For a by Java What happens to the wrong class file caused by compiler errors ? If it is in the process of network transmission or file replication , What will happen if the class file is damaged ?

In response to these scenarios ,Java The loading process of class loader is designed as a very rigorous process .JVM The specification describes this process in detail .

notes

How do we verify JVM Successfully executed the verification process of class file ? How to verify different JVM Whether the implementation conforms to JVM standard ? So ,Oracle Special testing tools are provided :TCK(Technology Compatibility Kit).TCK By executing a large number of test cases ( Including a large number of error class files generated in different ways ) To verify JVM standard . Only through TCK The test of JVM Ability is called JVM.

similar TCK, One more JCP(Java Community Process; http://jcp.org), Used to verify the new Java The technical specification . For one JCP, Must have detailed documentation , Related implementation and submission to JSR(Java Specification Request) Of TCK test . If the user imagines JSR Use the new Java technology , Then he has to start with RI The provider has permission to , Or you can implement it and do it yourself TCK test .

JVM structure

Java The execution process of the program is shown in the figure below :


chart 1: Java Code execution process

Class loader handle Java Bytecode is loaded into the runtime data area , The execution engine is responsible for Java Bytecode execution .

Class loading

Java It provides the feature of dynamic loading , Only when the class is first encountered at runtime will it be loaded and linked , Instead of loading it at compile time .JVM The class loader of is responsible for the dynamic loading process of classes .Java The characteristics of class loader are as follows :

  • hierarchy :Java The classloader of is organized according to the hierarchy of parent-child relationship .Boostrap The class loader is at the top of the hierarchy , Is the parent of all class loaders .
  • Agent model : Hierarchical organization based on class loader , Class loaders can be proxied . When a class needs to be loaded , You will first ask the parent loader to determine whether the class has been loaded . If the parent class adder has loaded this class , Then it can be used directly without reloading . If not already loaded , Only the current class loader is needed to load this class .
  • Visibility limits : The subclass loader can get classes from the parent class loader , Not the other way around .
  • Can't uninstall : The class loader can load a class but cannot unload it . But you can unload classes by deleting the class loader .

Each classloader has its own space , Used to store the loaded class information . When the class loader needs to load a class , It passes through FQCN)(Fully Quanlified Class Name: Fully qualified class name ) First, check whether this class already exists in your own storage space . stay JVM in , Even if they have the same FQCN Class , If it appears in two different classloader spaces , They will also be considered different . Being in different spaces means that classes are loaded by different loaders .

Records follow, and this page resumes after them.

-- ==== Sys2Proof/Certificates/Slice0/Obligations.lean ====
section
/-!
DEFINITION. The statements for the provers. A request command is stated at the state `u` in which its request goes through the session gate
(`atDispatch`); RequestReachesItsOwner says which state that is. `Ends o w` says that the outcome `o` is a next state that differs from `w` by
the end of the event alone (`EventEnd`): everything that `w` does not change is as it was. The order of what an event ends with is log entry 12.
-/

section Statements

open Sys2Proof Sys2Proof.Machine

/-! ### Steps and reset -/

/-- A step runs the command at the front of the queue on the state with the queue's rest; on an empty queue the block idles (the model's
choice, log entry 5). -/
def Obligations.StepRunsFrontCommand : Prop :=
  (∀ (s : State) (c : Instr) (rest : List Instr), s.pending = c :: rest → step s = exec c { s with pending := rest }) ∧
  (∀ s : State, s.pending = [] → step s = .next s)

/-- Every value the spec gives the part after power-on reset, with the first thermal sample taken (its reading, and the moment 0 from which the
times are counted, are the model's choice: log entries 6 and 7). -/
def Obligations.ResetValues : Prop :=
  let s := State.reset
  s.pending = [] ∧ s.array = [] ∧ s.path = none ∧ s.workList = [] ∧ s.lastServed = .p3 ∧ s.staging = []
  ∧ s.band = .normal ∧ s.retention = .active ∧ s.entered = none ∧ s.claim = none ∧ s.resetCloses = false ∧ s.nextSample = us 100
  ∧ (∀ b, s.openRows.get b = none ∧ s.bank b =
      { state := .closed, row := none, mode := none, grantees := [], holders := PerPort.const none, contention := none, waiting := [] })
  ∧ (∀ x, (s.account x).balance = 0 ∧ (s.account x).sweep = 0 ∧ (s.account x).lossFlag = false ∧ (s.account x).mark = .none)
  ∧ (s.account .a).nextTick = ns 6400 ∧ (s.account .b).nextTick = ns 9600
  ∧ (∀ p, s.port p =
      { link := .down, paused := false, session := .detached, epoch := 0, inFlight := [], detachTag := none, ingress := [], outbox := []
        sending := none, notices := [], faults := [], overflow := false, vote := false })
  ∧ (∀ p, s.settings.leaseLimit.get p = 4 ∧ s.settings.guarded.get p = true ∧ leaseCount s p = 0 ∧ stagedCount s p = 0)
  ∧ s.settings.waitLimit = 100 ∧ s.settings.holdLimit = 50 ∧ s.settings.urgency = 4 ∧ s.settings.eager = false
  ∧ s.settings.quickWake = false ∧ s.settings.autoRetain = false ∧ s.settings.claimLimit = 10
  ∧ (∀ p, (s.windows.get p).get .w0 = some { firstBank := 0, lastBank := 7, firstRow := 0, lastRow := 8191, write := true }
      ∧ (s.windows.get p).get .w1 = none ∧ (s.windows.get p).get .w2 = none ∧ (s.windows.get p).get .w3 = none)

/-- Every invariant that the statements below say of steps holds after reset. -/
def Obligations.ResetIsSound : Prop :=
  arrayGood State.reset = true ∧ balancesGood State.reset = true ∧ marksGood State.reset = true ∧ noticesGood State.reset = true
  ∧ inFlightGood State.reset = true ∧ stagingGood State.reset = true ∧ sessionsGood State.reset = true ∧ leasesGood State.reset = true
  ∧ requestsGood State.reset = true ∧ retentionGood State.reset = true

/-! ### Requests coming in -/

/-- Which requests are dispatched in their admission event, and in which state they then go through the session gate: in ACTIVE and ENTERING
one admitted to an empty queue (R129); in RETAINED one that is no wake cause (R111), and one that falls together with an entry on an IDLE
path, whose wake cause makes the part ACTIVE (R109; log entry 24); in WAKING a STATUS (R113). Every other admitted
request waits, and one that is not admitted goes nowhere. That a request command is the arrival of its request is the model's choice (log
entry 4). Which requests are wake causes (R112), what an admission does to the vote (R106, R127), and which packets are admitted
(R125, R72). -/
def Obligations.RequestReachesItsOwner : Prop :=
  (∀ (t : Time) (p : Port) (r : Request) (lines : List StagedLine) (s : State),
     let q := Queued t p r lines s
     let taken := (s.port p).link = .up ∧ (s.port p).session ≠ .detaching ∧ Admissible s p r
     let together := s.retention = .retained ∧ s.entered = some q.now
     (taken → (s.retention = .active ∨ s.retention = .entering ∨ together) → (s.port p).ingress = [] →
       atDispatch t p r lines s =
         some { q with
           ports := q.ports.set p { q.port p with ingress := [] }
           retention := if wakeCause s p r.body then .active else s.retention }) ∧
     (taken → s.retention = .retained → wakeCause s p r.body = false → (s.port p).ingress = [] →
       atDispatch t p r lines s = some (q.setPort p { q.port p with ingress := [] })) ∧
     (∀ d item, taken → s.retention = .waking d → r.body = .status item →
       atDispatch t p r lines s = some (q.setPort p { q.port p with ingress := (q.port p).ingress.erase r })) ∧
     (((s.retention = .active ∨ s.retention = .entering ∨ together) ∧ (s.port p).ingress ≠ []) ∨
         (s.retention = .retained ∧ s.entered ≠ some q.now ∧ wakeCause s p r.body = true) ∨
         ((∃ d, s.retention = .waking d) ∧ ∀ item, r.body ≠ .status item) ∨ ¬taken →
       atDispatch t p r lines s = none)) ∧
  (∀ (s : State) (p : Port) (body : Body),
    ((s.port p).session = .attached →
      (wakeCause s p body = false ↔ body = .hold ∨ (∃ item, body = .status item) ∨ body = .detach)) ∧
    ((s.port p).session = .detached → (wakeCause s p body = true ↔ body = .attach))) ∧
  (∀ (t : Time) (p : Port) (r : Request) (lines : List StagedLine) (s : State),
    let vote := ((Queued t p r lines s).port p).vote
    ((s.port p).session = .attached →
      (r.body = .hold → vote = true) ∧ (∀ item, r.body = .status item → vote = (s.port p).vote) ∧
      (r.body ≠ .hold → (∀ item, r.body ≠ .status item) → vote = false)) ∧
    ((s.port p).session ≠ .attached → vote = (s.port p).vote)) ∧
  (∀ (p : Port) (r : Request) (s : State),
    let staged (q : Port) : Nat := ((s.staging.filter (fun w => decide (w.port = q))).map (fun w => w.lines.length)).sum
    (Admissible s p r ↔ r.tag ∉ (s.port p).inFlight ∧ (s.port p).placesTaken < 16 ∧ hasRoom s p r = true) ∧
    (∀ b masked first count, r.body = .writeLines b masked first count →
      (hasRoom s p r = true ↔ staged p + count ≤ 16 ∧ count ≤ 32 - (staged .p0 + staged .p1 + staged .p2 + staged .p3))) ∧
    ((∀ b masked first count, r.body ≠ .writeLines b masked first count) → hasRoom s p r = true))
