/-- A rise of the balance changes no session. -/
theorem raiseBalance_session (x s p) : ((raiseBalance x s).port p).session = (s.port p).session := by
  unfold raiseBalance missTick
  dsimp only
  split_ifs <;> try simp only [Port.all, List.foldl_cons, List.foldl_nil]
  · have rf : ∀ q f k, ((recordFault q f k).port p).session = (k.port p).session := by
      intro q f k
      obtain ⟨l, o, n, e⟩ := recordFault_eq q f k
      rw [e, State.port_setPort]; split_ifs with h
      · rw [h]
      · rfl
    rw [rf, rf, rf, rf]; rfl
  · rw [((forceSet_frame x _).ports p).session, ((enterPressure_frame x _).ports p).session]; rfl
  · rw [((forceSet_frame x _).ports p).session]; rfl
  · rw [((enterPressure_frame x _).ports p).session]; rfl
  · rfl

/-- Two changes of ports alone are one. -/
theorem ports_trans {k c r : State} (hc : c = { k with ports := c.ports }) (hr : r = { c with ports := r.ports }) :
    r = { k with ports := r.ports } := by
  cases k; cases c; cases r
  simp_all only [State.mk.injEq]

/-- Changes of ports alone, one after the other. -/
theorem foldl_ports {f : State → Port → State} (h : ∀ s p, f s p = { s with ports := (f s p).ports }) :
    ∀ (l : List Port) (s : State), l.foldl f s = { s with ports := (l.foldl f s).ports }
  | [], _ => rfl
  | p :: l, s => ports_trans (h s p) (foldl_ports h l (f s p))

/-- The notices and votes of a wake change nothing but ports. -/
theorem completeWake_ports (k : State) : ({ raiseEverywhere (.retention true) (clearVotes k) with retention := .active } : State) =
    { k with ports := (raiseEverywhere (.retention true) (clearVotes k)).ports, retention := .active } := by
  have h1 : clearVotes k = { k with ports := (clearVotes k).ports } := foldl_ports (fun _ _ => rfl) Port.all k
  have h2 := ports_trans h1 (raiseEverywhere_eq (.retention true) (clearVotes k)).1
  generalize raiseEverywhere (.retention true) (clearVotes k) = r at h2 ⊢
  exact congrArg (fun s : State => { s with retention := .active }) h2

/-- A wake completion: the rises of both balances, ports, and ACTIVE. -/
theorem completeWake_eq (s : State) : completeWake s =
    { raiseBalance .b (raiseBalance .a s) with ports := (completeWake s).ports, retention := .active } := by
  unfold completeWake
  exact completeWake_ports _

/-- Warm reset at one bank. -/
theorem warmResetBank_eq (s : State) (b : Bank) :
   (warmResetBank s b) = { s.setBank b { s.bank b with
        grantees := [], holders := PerPort.const none, contention := none, waiting := []
        state := if (s.bank b).state = .opened ∨ (s.bank b).state = .draining then .closing else (s.bank b).state
        mode := if (s.bank b).state = .opened ∨ (s.bank b).state = .draining then none else (s.bank b).mode } with
      workList := s.workList ++ if (s.bank b).state = .opened ∨ (s.bank b).state = .draining then [.close b] else [] } := by
  unfold warmResetBank
  dsimp only
  split_ifs with h
  · unfold startClosing placeWork modBank
    simp [State.setBank_setBank]
  · simp; rfl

The following figure illustrates the proxy model of the classloader :


chart 2: Proxy model of class loader

When JVM Ask the class loader to load a class , The loader always caches according to the slave class loader 、 Find and load classes in the order of the parent loader and its own loader . That is, the loader will first judge whether this class already exists from the cache , If it does not exist, ask the parent class loader to determine whether it exists , If until Bootstrap This class does not exist in class loaders , Then the current class loader will find the class file from the file system and load it .

  • Bootstrap loader :Bootstrap The loader is running JVM Created on , Used for loading Java APIs, Include Object class . Unlike other class loaders, which consist of Java Code implementation ,Bootstrap The loader is made up of native Code implemented .
  • Extended loader (Extension class loader): The extended loader is used to load except basic Java APIs Extra extension classes . Also used to load various security extensions .
  • System loader (System class loader): if Bootstrap and Extension The loader is used to load JVM Runtime components , Then the system loader loads the application related classes . It will load the user specified CLASSPATH Class in .
  • User defined loader : This is a class loader created by the user's program code .

image Web application server (WAS: Web Application Server) And other frameworks make Web Applications and enterprise applications can run independently in their respective class loading space . In other words, the application independence can be guaranteed through the proxy model of class loader . Different WAS It will be slightly different when customizing the class loader , But nothing more than using the hierarchy principle of loaders .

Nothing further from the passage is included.